Introducing Bricks
Bricks is an innovative open-source initiative designed to equip developers with ready-to-use natural language processing (NLP) tools. This project simplifies text enrichment processes for any development endeavor, embodying ease of use and accessibility by allowing code snippets to be directly copy-pasted from its online platform.
Why Choose Bricks?
Bricks was conceived with the objective of creating a comprehensive library of NLP enhancements that can be integrated into various projects seamlessly. It functions not as a typical Python library that you install, but rather as a repository of readily available code snippets. These snippets can be used directly in projects or in combination with Kern AI's main product, Refinery, to enhance data processing workflows.
Demo Availability
An engaging demonstration of Bricks in action is available for viewing. This demo provides insights into how Bricks can be utilized effectively within your projects. To watch the demo, you can click here.
Understanding the Modules: Classifiers, Extractors, and Generators
Bricks categorizes its powerful modules into three primary types:
- Classifiers: These modules help in categorizing text into specified segments like 'news' or 'blogs'. They can also enrich data by identifying languages and other attributes.

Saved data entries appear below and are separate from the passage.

/-- A reduced record in the step being updated (R197, R208 to R211, R215). `none`: the staging has no room, and the record stays upstream. -/
def Pack.takeRed (s : Pack) (k : Nat) (x : RedRec) (us : List Upset) : Option Pack :=
  let g := s.g k
  let t := x.tensor
  let n := g.shardOf t x.row
  match g.myRep t n with
  | none => some s
  | some r =>
    if !(g.tEn t && g.tUpd t) then some (s.on k (fun g => g.engErr (48 + g.ownStack (g.ownerOf t n r)) 0xFF 6 0))
    else if (g.shardSt t n).stop then some s
    else
      let ord := if g.kacc t = 1 then 0 else x.ord
      let ts := g.tileSt t x.row x.col
      if ts.done || decide (ord < ts.next) || ts.held.any (fun y => y.ord == ord) then
        some (s.on k (fun g => (g.logAt 0x0214 (48 + g.ownStack (g.ownerOf t n r)) 0xFF 0xFF t (x.row * 65536 + x.col) ord).stopShard t n 0x0214))
      else if crc32c (redBytes x) ≠ x.chk then
        some (s.on k (fun g => (g.logAt 0x020C (48 + g.ownStack (g.ownerOf t n r)) 0xFF 0xFF t (x.row * 65536 + x.col) x.step).stopShard t n 0x020C))
      else
        let now := decide (ord = ts.next) && !s.mustWait k t n ord
        if !now && decide (4 ≤ ts.held.length) then none
        else
          let s := (if now then s.shardReads k t n r us else s).on k (fun g => (g.gSat t (bit x.sta 0)).gNan t (bit x.sta 1))
          if ((s.g k).shardSt t n).stop then some s
          else if now then some (Pack.takeHeld k t n r x.row x.col 64 (s.takeRec k t n r x.row x.col ord x.data x.n))
          else some (s.on k (fun g => g.setTileSt t x.row x.col { ts with held := { x with ord := ord } :: ts.held }))

/-- A reduced record arrives at the owner (R211): stale, in turn, or for a later step. -/
def Pack.redArrive (s : Pack) (k : Nat) (x : RedRec) (us : List Upset) : Option Pack :=
  let g := s.g k
  if x.step = g.step then s.takeRed k x us
  else if later g.step x.step then
    some (s.on k (fun g => g.logHub 0x010D (g.tGroup x.tensor) x.step x.root))
  else if (g.tr.late.filter (fun y => y.tensor == x.tensor && y.row == x.row && y.col == x.col)).length < 4 then
    some (s.on k (fun g => { g with tr := { g.tr with late := g.tr.late ++ [x] } }))
  else none

/-- The tiles of a shard: rows and columns of tiles (R201). -/
def Pkg.shardTiles (g : Pkg) (t n : Nat) : List (Nat × Nat) :=
  let hi := min (g.rows32 t) ((n + 1) * g.shr32 t)
  (List.range (hi - n * g.shr32 t)).flatMap (fun i => (List.range (g.cols32 t)).map (fun c => (n * g.shr32 t + i, c)))

/-- Completes one tile of a marked shard: held records in order, missing ordinals as +0 with count 0 (R208). -/
def Pack.finishTile (k t n r row col : Nat) : Nat → Pack → Pack
  | 0, s => s
  | f + 1, s =>
    let x := (s.g k).tileSt t row col
    if x.done || ((s.g k).shardSt t n).stop then s
    else
      let y := x.held.find? (fun y => y.ord == x.next)
      let s := s.on k (fun g => g.setTileSt t row col { x with held := x.held.filter (fun z => z.ord != x.next) })
      Pack.finishTile k t n r row col f
        (s.takeRec k t n r row col x.next ((y.map (·.data)).getD (List.replicate 1024 0)) ((y.map (·.n)).getD 0))

/-- The shard holds everything the step gives it: complete, and in sweep mode through pass 2 (R212, R216). -/
def Pkg.shardDone (g : Pkg) (t n : Nat) : Bool :=
  let x := g.shardSt t n
  x.mark && !x.stop && (!g.sweep (g.tGroup t) || x.p2)

/-- Planes written in a step: WSLOT and the inactive bank (R208, R223). -/
def Pkg.newPlanes (g : Pkg) (t : Nat) : List (Nat × Nat) :=
  (g.plSlot t (g.wslot t), g.plSlot t (g.tCur t)) ::
    (List.range (g.moments t)).map (fun j => (g.plMom t (1 - g.cbank t) j, g.plMom t (g.cbank t) j))

/-- The new digests of a shard, plane after plane (R223). -/
def Pack.newDigests (s : Pack) (k t n r : Nat) : List Nat :=
  let g := s.g k
  (g.newPlanes t).flatMap (fun p => (List.range (g.planeBlocks t)).map (fun b => s.digStored k t n r p.1 b))

/-- The owner of a further replica of a finished shard sends the digests of its new blocks to the owner of replica 0 (R223). -/
def Pack.sendDigests (s : Pack) (k t n : Nat) : Pack :=
  let g := s.g k
  match g.myRep t n with
  | none => s
  | some r =>
    if !g.shardDone t n ∨ g.firstRep t n = r then s
    else s.on k (fun g => g.send (.digests g.step t n r (s.newDigests k t n r)))

/-- An end-of-step mark completes the shards whose root sent it (R208); a shard whose WSLOT is still read waits, and the mark with it (R215). -/
def Pack.takeEos (s : Pack) (k : Nat) (m : EosMark) (us : List Upset) : Pack :=
  let g := s.g k
  if !g.tEn m.tensor then s
  else
    (g.myShards m.tensor).foldl (fun s n =>
      let g := s.g k
      match g.myRep m.tensor n with
      | none => s
      | some r =>
        if g.rootOf m.tensor n ≠ m.root ∨ (g.shardSt m.tensor n).mark then s
        else if s.mustWait k m.tensor n (g.kacc m.tensor - 1) && (g.shardTiles m.tensor n).any (fun p => !(g.tileSt m.tensor p.1 p.2).done) then
          s.on k (fun g => { g with tr := { g.tr with lateMarks := if g.tr.lateMarks.contains m then g.tr.lateMarks else g.tr.lateMarks ++ [m] } })
        else
          let s := s.shardReads k m.tensor n r us
          let s := (g.shardTiles m.tensor n).foldl (fun s p => Pack.finishTile k m.tensor n r p.1 p.2 64 s) s
          (s.on k (fun g => g.setShard m.tensor n { g.shardSt m.tensor n with mark := true })).sendDigests k m.tensor n) s

/-- An end-of-step mark arrives (R208, R211). -/
def Pack.eosArrive (s : Pack) (k : Nat) (m : EosMark) (us : List Upset) : Pack :=
  let g := s.g k
  if m.step = g.step then s.takeEos k m us
  else if later g.step m.step then s.on k (fun g => g.logHub 0x010D (g.tGroup m.tensor) m.step m.root)
  else s.on k (fun g => { g with tr := { g.tr with lateMarks := g.tr.lateMarks ++ [m] } })

/-- The tensors of a group with a shard on this package. -/
def Pkg.groupTensors (g : Pkg) (j : Nat) : List Nat := g.updTensors.filter (fun t => g.tGroup t == j && !(g.myShards t).isEmpty)

/-- Every local shard of a group is complete (R212). -/
def Pkg.groupComplete (g : Pkg) (j : Nat) : Bool :=
  (g.groupTensors j).all (fun t => (g.myShards t).all (fun n => (g.shardSt t n).mark && !(g.shardSt t n).stop))

/-- Pass 1 of a sweep (R212): the squares of every slot are summed and the accumulator goes to the leader. -/
def Pack.sweepPass1 (s : Pack) (k j : Nat) (us : List Upset) : Pack :=
  let g := s.g k
  let shards := (g.groupTensors j).flatMap (fun t => (g.myShards t).map (fun n => (t, n)))
  if !(g.sEn j && g.sweep j && g.groupComplete j) || shards.any (fun p => (g.shardSt p.1 p.2).p1) then s
  else
    let s := shards.foldl (fun s p =>
      let g := s.g k
      let t := p.1
      let q := g.stepK t
      let r := (g.myRep t p.2).getD 0
      let s := s.shardReads k t p.2 r us
      if ((s.g k).shardSt t p.2).stop then s
      else
      let gs := (g.shardTiles t p.2).flatMap (fun c =>
        (s.planeTile k t p.2 r (g.plAcc t) c.1 c.2).map (fun x => gradOf q x (g.tileSt t c.1 c.2).cnt))
      s.on k (fun g =>
        let g := if g.normOwner t p.2 then g.addNorm j ((gs.map squareUnits).foldl (· + ·) 0) else g
        (g.gNan t (gs.any Val.isNan)).setShard t p.2 { g.shardSt t p.2 with p1 := true })) s
    if shards.any (fun p => ((s.g k).shardSt p.1 p.2).stop) then s
    else s.on k (fun g =>
      let x := mget (0, false) g.tr.norms j
      g.send (.sweepAcc g.pos g.step { group := j, sum := x.1, ovf := x.2 }))

/-- NORM of an exact sum (R209). -/
def normOf (sum : Nat) (ovf : Bool) : Nat :=
  if ovf || decide (2 ^ 480 ≤ sum) then largestCode .a32
  else (rneA (sqrtMag { n := sum, d := 1, e := -200 })).1

/-- NORM and FCLIP of a group (R209). -/
def Pkg.normRes (g : Pkg) (j sum : Nat) (ovf : Bool) : NormRes :=
  let norm := normOf sum ovf
  let clipn := g.sv32 j 0x20
  let f := if !g.nclip j || !(clipn.lt (ofA norm)) then 0x3F800000 else (rneA (divA clipn (ofA norm))).1
  { group := j, norm := norm, fclip := f }

/-- Pass 2 of a sweep for the shards whose NORM and FCLIP have arrived (R212); one whose WSLOT is still read waits (R215). -/
def Pack.sweepRun (s : Pack) (k j : Nat) (us : List Upset) : Pack :=
  let g := s.g k
  let shards := (g.groupTensors j).flatMap (fun t => (g.myShards t).map (fun n => (t, n)))
  shards.foldl (fun s p =>
    let g := s.g k
    let t := p.1
    let x := g.shardSt t p.2
    if !x.p1 || !x.nr || x.p2 || x.stop || s.gatherReads k t p.2 (g.wslot t) then s
    else
      let r := (g.myRep t p.2).getD 0
      let s := s.shardReads k t p.2 r us
      if ((s.g k).shardSt t p.2).stop then s
      else
        let s := (g.shardTiles t p.2).foldl (fun s c =>
          s.applyTile k t p.2 r c.1 c.2 (s.planeTile k t p.2 r (g.plAcc t) c.1 c.2) ((s.g k).tileSt t c.1 c.2).cnt false) s
        (s.on k (fun g => g.setShard t p.2 { g.shardSt t p.2 with p2 := true })).sendDigests k t p.2) s

/-- NORM and FCLIP of a sweep arrive, and every tile is applied from its slot (R212). -/
def Pack.sweepPass2 (s : Pack) (k : Nat) (m : NormRes) (us : List Upset) : Pack :=
  let j := m.group
  let s := s.on k (fun g =>
    let g := (g.wr (rSched j 0x3C) (mk32 m.norm)).wr (rSched j 0x40) (mk32 m.fclip)
    (g.groupTensors j).foldl (fun g t => (g.myShards t).foldl (fun g n =>
      if (g.shardSt t n).p1 then g.setShard t n { g.shardSt t n with nr := true } else g) g) g)
  s.sweepRun k j us

/-- The records that wait in staging, oldest first: each that can be taken is (R211, R219). -/
def Pack.lateRecs (k : Nat) : List RedRec → Pack → Pack
  | [], s => s
  | x :: r, s =>
    Pack.lateRecs k r (match s.redArrive k x [] with
      | some s => s
      | none => s.on k (fun g => { g with tr := { g.tr with late := g.tr.late ++ [x] } }))

/-- Staged records are looked at until a look takes none. -/
def Pack.lateRounds (k : Nat) : Nat → Pack → Pack
  | 0, s => s
  | n + 1, s =>
    let rs := (s.g k).tr.late
    let s := Pack.lateRecs k rs (s.on k (fun g => { g with tr := { g.tr with late := [] } }))
    if (s.g k).tr.late.length = rs.length then s else Pack.lateRounds k n s

/-- A Thresher looks again at what it holds: held records whose slot is free, staged records, marks that wait, sweeps that wait (R197, R211, R212, R215). -/
def Pack.thRetry (s : Pack) (k : Nat) : Pack :=
  let s := ((s.g k).tr.tiles.filter (fun p => !p.2.held.isEmpty)).foldl (fun s p =>
    let t := p.1 / 2 ^ 32
    let row := p.1 / 2 ^ 16 % 2 ^ 16
    let n := (s.g k).shardOf t row
    match (s.g k).myRep t n with
    | none => s
    | some r => Pack.takeHeld k t n r row (p.1 % 2 ^ 16) 64 s) s
  let s := Pack.lateRounds k ((s.g k).tr.late.length + 1) s
  let ms := (s.g k).tr.lateMarks
  let s := ms.foldl (fun s m => s.eosArrive k m []) (s.on k (fun g => { g with tr := { g.tr with lateMarks := [] } }))
  ((List.range 64).filter (fun j => (s.g k).sEn j && (s.g k).sweep j)).foldl (fun s j => s.sweepRun k j []) s

/-- The Thresher's part of a revert (R198, R222). -/
def Pkg.thresherRevert (g : Pkg) : Pkg := { g with tr := { passes := g.tr.passes } }

/-- The most frequent value and whether it is a strict majority. -/
def majority (l : List Nat) : Option Nat := l.find? (fun x => decide (l.length < 2 * (l.filter (· == x)).length))

/-- The winning digest of one block (R224): a strict majority, or the one value that clean copies hold. -/
def winner (ds : List (Nat × Bool)) : Option Nat :=
  match majority (ds.map (·.1)) with
  | some x => some x
  | none =>
    match ((ds.filter (·.2)).map (·.1)).eraseDups with
    | [x] => some x
    | _ => none

/-- Copies a block of an owner's plane into another owner's, with its digest. -/
def Pack.copyBlock (s : Pack) (k1 r1 k2 r2 t n plane b : Nat) : Pack :=
  let s' := s.store ((s.g k2).planeLoc k2 t n r2 plane (4096 * b)) (s.bytes ((s.g k1).planeLoc k1 t n r1 plane (4096 * b)) 4096)
  s'.digest k2 t n r2 plane b

/-- The re-reads that test a copy of a block for cleanness found an event: the replica, the block as an index of the new digests (R224). Parity, which the test also consults, is refused where REPL is not 1 (R329). -/
def cleanAt (events : List (Nat × Nat)) (r i : Nat) : Bool := !events.contains (r, i)

/-- A divergence halts the job: DIVG, and a refused seal (R218, R224). -/
def Pkg.diverge (g : Pkg) (t : Nat) : Pkg := { (g.wb (rTens t 0x18) 2 true) with tr := { g.tr with diverged := true } }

- Extractors: Aimed at retrieving specific pieces of information from large text bodies, these modules work effectively in isolating details such as the author's name from a document.
- Generators: These modules are designed to produce new content from existing text data. They include tools like language translators and pre-defined content filters for Refinery.
Structure of Modules
Each Bricks module is organized meticulously to ensure its functionality and ease of implementation. A module typically comprises several important components:
__init__.py
: The script's entry point, if it is executable.README.md
: An informative description of the module.code_snippet_refinery.md
: A sample code snippet using SpaCy, displayed on the module's detail page.code_snippet_common.md
: A generic Python code snippet available on the module's detail page.config.py
: A configuration script for synchronizing with the online platform.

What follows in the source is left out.